§ **What this task involves**: Write out every record again, exactly.

[Saved entries]
---------------
-- ==== Sys2Proof/Laws/Grows.lean ====
section
/-!
SUPPORT. What only grows: outputs, held completions, requests to the dies; a unit once UNRESPONSIVE stays so.
-/

namespace Sys2Proof.Laws
open Sys2Proof Sys2Proof.Machine
set_option linter.unusedTactic false
set_option linter.unreachableTactic false

/-- Every request that a link has open stays open with its message and its purpose. -/
def Asks (x y : Lnk) : Prop := ∀ r ∈ x.open_, ∃ r' ∈ y.open_, r'.msg = r.msg ∧ r'.who = r.who

theorem Asks.refl (x : Lnk) : Asks x x := fun r h => ⟨r, h, rfl, rfl⟩
theorem Asks.trans {x y z : Lnk} (h : Asks x y) (k : Asks y z) : Asks x z := fun r hr => by
  obtain ⟨r1, h1, h2, h3⟩ := h r hr
  obtain ⟨r2, k1, k2, k3⟩ := k r1 h1
  exact ⟨r2, k1, k2.trans h2, k3.trans h3⟩

/-- What a change of a function's rings leaves: completions held for D0 stay, and a tag without a command in flight gets
none. -/
structure Keeps1 (x y : FnSt) : Prop where
  held : x.held <+: y.held
  gone : ∀ tag, x.inflight.find? (fun c => c.tag == tag && !c.heldDup) = none →
    y.inflight.find? (fun c => c.tag == tag && !c.heldDup) = none

theorem Keeps1.refl (x : FnSt) : Keeps1 x x := ⟨List.prefix_rfl, fun _ h => h⟩
theorem Keeps1.trans {x y z : FnSt} (h : Keeps1 x y) (k : Keeps1 y z) : Keeps1 x z :=
  ⟨h.held.trans k.held, fun t e => k.gone t (h.gone t e)⟩

/-- What a change of a unit's record leaves: UNRESPONSIVE, and the halt record. -/
structure KeepsU (x y : UnitSt) : Prop where
  down : x.view = .unresponsive → y.view = .unresponsive
  record : y.record = x.record
theorem KeepsU.refl (x : UnitSt) : KeepsU x x := ⟨fun h => h, rfl⟩
theorem KeepsU.trans {x y z : UnitSt} (h : KeepsU x y) (k : KeepsU y z) : KeepsU x z :=
  ⟨fun e => k.down (h.down e), k.record.trans h.record⟩
/-- What no operation of a settling edge undoes: what the hub has driven, completions held for D0, a hold, the end of a
command, and a request handed to a port. -/
structure Grows (s t : State) : Prop where
  out : s.out <+: t.out
  fns : ∀ f, Keeps1 (s.fn f) (t.fn f)
  hold : ∀ p, (s.part p).held = true → (t.part p).held = true
  asks : ∀ n, n < 8 → Asks (s.lnk n) (t.lnk n)
  units : ∀ u, KeepsU (s.unit u) (t.unit u)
---------------
§ **Reply**:
-- ==== Sys2Proof/Laws/Grows.lean ====
section
/-!
SUPPORT. What only grows: outputs, held completions, requests to the dies; a unit once UNRESPONSIVE stays so.
-/

namespace Sys2Proof.Laws
open Sys2Proof Sys2Proof.Machine
set_option linter.unusedTactic false
set_option linter.unreachableTactic false

/-- Every request that a link has open stays open with its message and its purpose. -/
def Asks (x y : Lnk) : Prop := ∀ r ∈ x.open_, ∃ r' ∈ y.open_, r'.msg = r.msg ∧ r'.who = r.who

theorem Asks.refl (x : Lnk) : Asks x x := fun r h => ⟨r, h, rfl, rfl⟩
theorem Asks.trans {x y z : Lnk} (h : Asks x y) (k : Asks y z) : Asks x z := fun r hr => by
  obtain ⟨r1, h1, h2, h3⟩ := h r hr
  obtain ⟨r2, k1, k2, k3⟩ := k r1 h1
  exact ⟨r2, k1, k2.trans h2, k3.trans h3⟩

/-- What a change of a function's rings leaves: completions held for D0 stay, and a tag without a command in flight gets
none. -/
structure Keeps1 (x y : FnSt) : Prop where
  held : x.held <+: y.held
  gone : ∀ tag, x.inflight.find? (fun c => c.tag == tag && !c.heldDup) = none →
    y.inflight.find? (fun c => c.tag == tag && !c.heldDup) = none

theorem Keeps1.refl (x : FnSt) : Keeps1 x x := ⟨List.prefix_rfl, fun _ h => h⟩
theorem Keeps1.trans {x y z : FnSt} (h : Keeps1 x y) (k : Keeps1 y z) : Keeps1 x z :=
  ⟨h.held.trans k.held, fun t e => k.gone t (h.gone t e)⟩

/-- What a change of a unit's record leaves: UNRESPONSIVE, and the halt record. -/
structure KeepsU (x y : UnitSt) : Prop where
  down : x.view = .unresponsive → y.view = .unresponsive
  record : y.record = x.record
theorem KeepsU.refl (x : UnitSt) : KeepsU x x := ⟨fun h => h, rfl⟩
theorem KeepsU.trans {x y z : UnitSt} (h : KeepsU x y) (k : KeepsU y z) : KeepsU x z :=
  ⟨fun e => k.down (h.down e), k.record.trans h.record⟩
/-- What no operation of a settling edge undoes: what the hub has driven, completions held for D0, a hold, the end of a
command, and a request handed to a port. -/
structure Grows (s t : State) : Prop where
  out : s.out <+: t.out
  fns : ∀ f, Keeps1 (s.fn f) (t.fn f)
  hold : ∀ p, (s.part p).held = true → (t.part p).held = true
  asks : ∀ n, n < 8 → Asks (s.lnk n) (t.lnk n)
  units : ∀ u, KeepsU (s.unit u) (t.unit u)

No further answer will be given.